2. Le disposizioni di cui alla presente legge non si applicano ai parchi la cui gestione, ai sensi dell’articolo 22, comma 1, lettera e) della legge n. 394 del 1991, è affidata alle Regole o alle Comunioni familiari montane, comunque denominate, e la cui organizzazione resta disciplinata nella legge regionale istitutiva del parco.

CAPO II - Organizzazione e gestione dei parchi regionali

Art. 2 - Ente di gestione.
1. La gestione dei parchi regionali è affidata ad un ente di diritto pubblico, dotato di personalità giuridica, con sede legale e amministrativa nel rispettivo territorio, denominato Ente parco e sottoposto alla vigilanza della Giunta regionale.
2. La Giunta regionale definisce gli obiettivi e le linee strategiche di indirizzo dei parchi regionali, coordina le iniziative e fornisce il supporto tecnico e amministrativo necessario a garantire l’unitarietà della politica di settore, della gestione e della comunicazione.
3. L’Ente parco, esercita le proprie funzioni nel rispetto degli obiettivi e delle strategie di cui al comma 2 e avvalendosi della collaborazione e degli indirizzi tecnici forniti dalla struttura regionale competente in materia di aree naturali protette.
4. Per l’istruttoria dei provvedimenti in materia paesaggistica di cui al comma 2 dell’articolo 45 bis, della legge regionale 23 aprile 2004, n. 11 “Norme per il governo del territorio e in materia di paesaggio”, l’Ente parco e i comuni che ricadono parzialmente nel territorio del parco, possono avvalersi reciprocamente, previa convenzione, dei rispettivi uffici; a tal fine l’Ente parco delibera in merito tramite il Consiglio direttivo. Resta fermo che i comuni e l’Ente parco devono essere inseriti nell’elenco degli enti idonei di cui ai commi 3 e 4 dell’articolo 45 ter della medesima legge regionale 23 aprile 2004, n. 11 .

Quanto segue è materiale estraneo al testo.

-- ==== Sys2Proof/Laws/Ops.lean ====
section
/-! SUPPORT. What each shared operation can do, said once. -/

namespace Sys2Proof.Machine

/-! ### Reading and storing bytes -/

@[simp] theorem length_bufBytes (s : State) (a n : Nat) : (bufBytes s a n).length = n := by
  induction n generalizing a with
  | zero => rfl
  | succ n ih => simp [bufBytes, ih]

@[simp] theorem length_outBytes (s : State) (a n : Nat) : (outBytes s a n).length = n := by
  induction n generalizing a with
  | zero => rfl
  | succ n ih => simp [outBytes, ih]

theorem getElem?_bufBytes (s : State) (a n k : Nat) (h : k < n) : (bufBytes s a n)[k]? = some (bufByte s (a + k)) := by
  induction n generalizing a k with
  | zero => omega
  | succ n ih =>
    cases k with
    | zero => rfl
    | succ k =>
      have e : a + (k + 1) = a + 1 + k := by omega
      simp [bufBytes, ih (a + 1) k (by omega), e]

theorem getElem?_outBytes (s : State) (a n k : Nat) (h : k < n) : (outBytes s a n)[k]? = some (outByte s (a + k)) := by
  induction n generalizing a k with
  | zero => omega
  | succ n ih =>
    cases k with
    | zero => rfl
    | succ k =>
      have e : a + (k + 1) = a + 1 + k := by omega
      simp [outBytes, ih (a + 1) k (by omega), e]

/-- A read depends on the memory and the draw counter alone. -/
theorem bufBytes_congr {s t : State} (hb : s.buf = t.buf) (hd : s.draws = t.draws) (a n : Nat) :
    bufBytes s a n = bufBytes t a n := by
  induction n generalizing a with
  | zero => rfl
  | succ n ih => simp only [bufBytes, ih, bufByte, hb, hd]

theorem outBytes_congr {s t : State} (ho : s.out = t.out) (hd : s.draws = t.draws) (a n : Nat) :
    outBytes s a n = outBytes t a n := by
  induction n generalizing a with
  | zero => rfl
  | succ n ih => simp only [outBytes, ih, outByte, ho, hd]

/-- The byte stored at an offset is what reading it gives. -/
theorem bufByte_of_some {s : State} {a : Nat} {b : Byte} (h : readCell s.buf a = some b) : bufByte s a = b := by
  simp [bufByte, h]

theorem outByte_of_some {s : State} {a : Nat} {b : Byte} (h : readCell s.out a = some b) : outByte s a = b := by
  simp [outByte, h]

theorem emit_eq (bs : List Byte) (s : State) :
    emit bs s =
      { s with out := storeBytes s.out s.oc.toNat bs, oc := BitVec.ofNat 32 (s.oc.toNat + bs.length) } := rfl

/-- A copy changes OUT and OC only. -/
theorem copyLoop_eq (off : Nat) (s : State) (k : Nat) :
    copyLoop off s k = { s with out := (copyLoop off s k).out, oc := (copyLoop off s k).oc } := by
  induction k with
  | zero => rfl
  | succ k ih =>
    have h : copyLoop off s (k + 1) =
        emit [outByte (copyLoop off s k) ((copyLoop off s k).oc.toNat - off)] (copyLoop off s k) := rfl
    rw [h, ih]
    rfl

/-- OC advances by the length of the copy. -/
theorem copyLoop_oc (off : Nat) (s : State) (k : Nat) (h : s.oc.toNat + k < 2 ^ 32) :
    (copyLoop off s k).oc.toNat = s.oc.toNat + k := by
  induction k with
  | zero => rfl
  | succ k ih =>
    have e := ih (by omega)
    have h' : (copyLoop off s (k + 1)).oc = BitVec.ofNat 32 ((copyLoop off s k).oc.toNat + 1) := rfl
    rw [h', BitVec.toNat_ofNat, e]
    omega

/-- Reading OUT after one more byte of a copy. -/
theorem readCell_copyLoop_succ (off : Nat) (s : State) (k x : Nat) :
    readCell (copyLoop off s (k + 1)).out x =
      if x = (copyLoop off s k).oc.toNat then
        some (outByte (copyLoop off s k) ((copyLoop off s k).oc.toNat - off))
      else readCell (copyLoop off s k).out x := by
  have h : (copyLoop off s (k + 1)).out =
      storeBytes (copyLoop off s k).out (copyLoop off s k).oc.toNat
        [outByte (copyLoop off s k) ((copyLoop off s k).oc.toNat - off)] := rfl
  rw [h, readCell_storeBytes]
  by_cases hx : x = (copyLoop off s k).oc.toNat
  · subst hx
    simp
  · rw [if_neg (by simp only [List.length_singleton]; omega), if_neg hx]

/-- A copy changes no byte of OUT outside the ones it produces. -/
theorem readCell_copyLoop_of_not_mem (off : Nat) (s : State) (k x : Nat) (hb : s.oc.toNat + k < 2 ^ 32)
    (hx : x < s.oc.toNat ∨ s.oc.toNat + k ≤ x) : readCell (copyLoop off s k).out x = readCell s.out x := by
  induction k with
  | zero => rfl
  | succ k ih =>
    have e := copyLoop_oc off s k (by omega)
    rw [readCell_copyLoop_succ, if_neg (by omega), ih (by omega) (by omega)]

theorem memoryWf_copyLoop (off : Nat) (s : State) (k : Nat) (h : memoryWf s.out = true) :
    memoryWf (copyLoop off s k).out = true := by
  induction k with
  | zero => exact h
  | succ k ih => exact memoryWf_storeBytes _ _ _ ih

/-! ### Host command words -/

/-- Everything a CTRL write can do. -/
theorem writeCtrl_cases (start : Bool) (op : BitVec 2) (endian : Endian) (ie : Bool) (s : State) :
    (s.busy = true ∧ writeCtrl start op endian ie s = { s with ie := ie }) ∨
    (s.busy = false ∧ start = true ∧ writeCtrl start op endian ie s = startCommand (setCtrl op endian ie s)) ∨
    (s.busy = false ∧ start = false ∧ writeCtrl start op endian ie s = setCtrl op endian ie s) := by
  unfold writeCtrl
  cases s.busy <;> cases start <;> simp

/-! ### Block headers -/

/-- Everything a header element can do. -/
theorem withHeader_cases (k : State → State) (s : State) :
    (s.ic.toNat + 2 ≤ s.bufLen.toNat ∧ withHeader k s = .next (k s)) ∨
    (s.bufLen.toNat < s.ic.toNat + 2 ∧ withHeader k s = fault .outOfBounds s.ic.toNat 2 s) := by
  by_cases h : s.ic.toNat + 2 ≤ s.bufLen.toNat
  · exact .inl ⟨h, by simp [withHeader, headerInBounds, h]⟩
  · exact .inr ⟨by omega, by simp [withHeader, headerInBounds, h]⟩

/-- Everything a raw block's header can do. -/
theorem openRaw_cases (cfg : Config) (len n : Nat) (s : State) :
    (len + cfg.margin ≤ s.bufLen.toNat - (s.ic.toNat + 2) ∧
      openRaw cfg len n s = { enterBlock len s with rawn := BitVec.ofNat 16 n, phase := .lRaw }) ∨
    (s.bufLen.toNat - (s.ic.toNat + 2) < len + cfg.margin ∧
      openRaw cfg len n s = raiseFault .incompleteBlock s.ic.toNat len s) := by
  by_cases h : len + cfg.margin ≤ s.bufLen.toNat - (s.ic.toNat + 2)
  · exact .inl ⟨h, by simp [openRaw, blockFits, h]⟩
  · exact .inr ⟨by omega, by simp [openRaw, blockFits, h]⟩

/-- Everything a token block's header can do. -/
theorem openTokens_cases (cfg : Config) (len : Nat) (s : State) :
    (len + cfg.margin ≤ s.bufLen.toNat - (s.ic.toNat + 2) ∧ 2 ≤ len ∧
      openTokens cfg len s =
        { enterBlock len s with
          bend := BitVec.ofNat 32 (s.ic.toNat + 2 + len - 2), mask := 0, sel := 0,
          phase := if len = 2 then .lTrl else .lTok }) ∨
    (len + cfg.margin ≤ s.bufLen.toNat - (s.ic.toNat + 2) ∧ len < 2 ∧
      openTokens cfg len s = raiseFault .missingBlockTrailer s.ic.toNat len s) ∨
    (s.bufLen.toNat - (s.ic.toNat + 2) < len + cfg.margin ∧
      openTokens cfg len s = raiseFault .incompleteBlock s.ic.toNat len s) := by
  by_cases h : len + cfg.margin ≤ s.bufLen.toNat - (s.ic.toNat + 2)
  · by_cases h2 : len < 2
    · exact .inr (.inl ⟨h, h2, by simp [openTokens, blockFits, h, h2]⟩)
    · exact .inl ⟨h, by omega, by simp [openTokens, blockFits, h, h2]⟩
  · exact .inr (.inr ⟨by omega, by simp [openTokens, blockFits, h]⟩)

/-! ### The token step -/

theorem cursor_of_none {s : State} (h : s.work = none) :
    s.cursor = { p := s.ic.toNat, m := s.mask, s := s.sel, copy := none } := by simp [State.cursor, h]

theorem cursor_of_some {s : State} {w : Work} (h : s.work = some w) : s.cursor = w := by simp [State.cursor, h]

/-- Everything a complete copy token can do. -/
theorem finishCopy_cases (cfg : Config) (w : Work) (c : PendingCopy) (s : State) :
    (c.off = 0 ∧ finishCopy cfg w c s = raiseFault .zeroOffsetCopy c.t c.len s) ∨
    (c.off ≠ 0 ∧ s.oc.toNat < c.off.toNat ∧
      finishCopy cfg w c s = raiseFault .offsetBeforeStart c.t c.off.toNat s) ∨
    (c.off ≠ 0 ∧ c.off.toNat ≤ s.oc.toNat ∧ cfg.outCap < s.oc.toNat + c.len ∧
      finishCopy cfg w c s = raiseFault .outputCapacityExceeded c.t c.len s) ∨
    (c.off ≠ 0 ∧ c.off.toNat ≤ s.oc.toNat ∧ s.oc.toNat + c.len ≤ cfg.outCap ∧
      finishCopy cfg w c s = commitToken w (redraw (copyLoop c.off.toNat s c.len))) := by
  unfold finishCopy
  by_cases h0 : c.off = 0
  · exact .inl ⟨h0, by simp [h0]⟩
  · by_cases h1 : s.oc.toNat < c.off.toNat
    · exact .inr (.inl ⟨h0, h1, by rw [if_neg h0, if_pos h1]⟩)
    · by_cases h2 : s.oc.toNat + c.len ≤ cfg.outCap
      · exact .inr (.inr (.inr ⟨h0, by omega, h2, by rw [if_neg h0, if_neg h1, if_neg (by simp [outRoom, h2])]⟩))
      · exact .inr (.inr (.inl ⟨h0, by omega, by omega, by rw [if_neg h0, if_neg h1, if_pos (by simp [outRoom, h2])]⟩))

/-- Everything the two bytes of a copy token can do. -/
theorem copyToken_cases (cfg : Config) (ohi : BitVec 3) (lf : BitVec 5) (olo : Byte) (s : State) :
    (s.bend.toNat < s.cursor.p + 2 ∧ copyToken cfg ohi lf olo s = incomplete s.cursor.p s) ∨
    (s.cursor.p + 2 ≤ s.bend.toNat ∧ copyLength cfg lf = cfg.escLen ∧
      copyToken cfg ohi lf olo s =
        .next (continueStep
          { s.cursor with
            p := s.cursor.p + 2,
            copy := some { t := s.cursor.p, len := copyLength cfg lf, off := copyOffset ohi olo } } s)) ∨
    (s.cursor.p + 2 ≤ s.bend.toNat ∧ copyLength cfg lf ≠ cfg.escLen ∧
      copyToken cfg ohi lf olo s =
        .next (finishCopy cfg { s.cursor with p := s.cursor.p + 2 }
          { t := s.cursor.p, len := copyLength cfg lf, off := copyOffset ohi olo } s)) := by
  unfold copyToken
  by_cases h : s.cursor.p + 2 ≤ s.bend.toNat
  · by_cases h1 : copyLength cfg lf = cfg.escLen
    · exact .inr (.inl ⟨h, h1, by simp [need, h, h1]⟩)
    · exact .inr (.inr ⟨h, h1, by simp [need, h, h1]⟩)
  · exact .inl ⟨by omega, by simp [need, h]⟩

/-! ### The engine -/

/-- The meanings of the dispatch are those of the engine's own instructions, at the hardware's configuration. -/
@[simp] theorem run_hw (i : Instr) (s : State) : run Config.hw i s = exec i s := by cases i <;> rfl

/-- Fetching from bytes that may be read gives an element the context admits. -/
theorem elementStep_of_allowed {cfg : Config} {s : State} {c : Ctx} {a n : Nat} {i : Instr}
    (h : fetchAllowed s c a = true) (hd : fetchDecode cfg s c a = .ok i n) : elementStep cfg s c a = run cfg i s := by
  simp [elementStep, h, hd]

theorem elementStep_of_not_allowed {cfg : Config} {s : State} {c : Ctx} {a : Nat} (h : fetchAllowed s c a = false) :
    elementStep cfg s c a = fetchFault s a := by
  simp [elementStep, h]

/-- One turn of the token loop. -/
theorem tokenLoop_succ (cfg : Config) (n : Nat) (s t : State) (h : tokenElement cfg s = .next t) :
    tokenLoop cfg (n + 1) s = if t.work.isSome then tokenLoop cfg n t else .next t := by
  simp [tokenLoop, h]

/-- The step of the host's interface is the step relation at the hardware's configuration. -/
theorem step_eq (s : State) : step s = stepWith Config.hw s := rfl

/-- With no host action pending a step is an engine step. -/
theorem stepWith_of_no_pending {cfg : Config} {s : State} (h : s.pending = []) : stepWith cfg s = engineStep cfg s := by
  simp [stepWith, advance, h]

/-- A pending host action is taken from the list and happens. -/
theorem stepWith_of_pending {cfg : Config} {s : State} {op : HostOp} {rest : List HostOp} (h : s.pending = op :: rest) :
    stepWith cfg s = hostStep cfg op { s with pending := rest } := by
  simp [stepWith, advance, h]

theorem step_of_no_pending {s : State} (h : s.pending = []) : step s = engineStep Config.hw s :=
  stepWith_of_no_pending h

theorem step_of_pending {s : State} {op : HostOp} {rest : List HostOp} (h : s.pending = op :: rest) :
    step s = hostStep Config.hw op { s with pending := rest } := stepWith_of_pending h

/-- The memories of the reset state have the canonical form. -/
theorem reset_memories_wf : memoryWf State.reset.buf = true ∧ memoryWf State.reset.out = true := by decide

end Sys2Proof.Machine
end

5. Ove nel territorio del parco siano compresi beni immobili facenti parte del patrimonio regionale, la gestione degli stessi può essere affidata dalla Giunta regionale all’Ente parco o al comune nel cui territorio tali beni ricadono.

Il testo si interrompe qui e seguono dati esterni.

theorem engineResult_region (s : State) (hp : s.phase = .xChk) :
    EngineResult cap s (xChkStep (.withBufCap cap) s) := by
  have hi : s.phase ≠ .idle := by rw [hp]; decide
  rw [xChkStep_withBufCap]
  split
  · exact .fault hi _ _ _ (by decide)
  · rename_i hm
    split
    · exact .noBlocks hp (by omega) ‹_›
    · split
      · exact .fault hi _ _ _ (by decide)
      · exact .toBlocks hp (by omega) (by omega) ‹_› (by omega)

theorem engineResult_block (s : State) (hp : s.phase = .xBlk) :
    EngineResult cap s (xBlkStep (.withBufCap cap) s) := by
  rw [xBlkStep_withBufCap]
  split
  · exact .lastBlock hp ‹_›
  · exact .block hp ‹_›

/-- An engine step that has a next state has done one of the things `EngineResult` lists. -/
theorem engineStep_result {s t : State} (h : engineStep (.withBufCap cap) s = .next t) : EngineResult cap s t := by
  cases hp : s.phase
  case lHdr =>
    rw [engineStep_lHdr s hp] at h
    split at h
    · obtain ⟨u, hu, hr⟩ := engineResult_header s hp ‹_›
      rw [hu] at h
      cases h
      exact hr
    · cases h
      exact .fault (by rw [hp]; decide) _ _ _ (by decide)
  case lTok =>
    obtain ⟨u, hu, hr⟩ := engineStep_lTok s hp
    rw [hu] at h
    cases h
    cases hr with
    | fault c inp val hc => exact .fault (by rw [hp]; decide) c inp val hc
    | token w t h1 h2 h3 h4 => exact .token hp w t h1 h2 h3 h4
  case lTrl =>
    rw [engineStep_lTrl s hp] at h
    split at h
    · cases h
      exact .trailer hp ‹_›
    · cases h
      exact .fault (by rw [hp]; decide) _ _ _ (by decide)
  all_goals
    simp only [engineStep, hp] at h
    cases h
  · exact .stutter hp
  · exact engineResult_cmd s hp
  · exact engineResult_check s hp
  · exact engineResult_sig s hp
  · exact engineResult_payload s hp
  · exact engineResult_iv s hp
  · exact engineResult_region s hp
  · exact engineResult_block s hp

end Sys2Proof.Machine
end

6. In caso di persistente inattività o inefficienza nella gestione del parco, il Presidente della Giunta regionale, provvede ai sensi della legge regionale 18 dicembre 1993, n. 53 “Disciplina dell’attività di vigilanza e di controllo sugli enti amministrativi regionali”.
Art. 3 - Organi dell’Ente parco.
1. Sono organi dell’Ente parco:
a) la Comunità del parco;
b) il Consiglio direttivo;
c) il Presidente;
d) il Revisore dei conti;
e) la Consulta del Parco;
f) il Comitato tecnico-scientifico.
2. Ferma restando la disciplina statale in materia di inconferibilità e incompatibilità degli incarichi di cui al decreto legislativo 8 aprile 2013, n. 39 “Disposizioni in materia di inconferibilità e incompatibilità di incarichi presso le pubbliche amministrazioni e presso gli enti privati in controllo pubblico, a norma dell’articolo 1, commi 49 e 50, della legge 6 novembre 2012, n. 190”, qualora non diversamente disciplinato dal presente Capo, per le nomine e le designazioni di competenza regionale si applica la legge regionale 22 luglio 1997, n. 27 “Procedure per la nomina e designazione a pubblici incarichi di competenza regionale e disciplina della durata degli organi”.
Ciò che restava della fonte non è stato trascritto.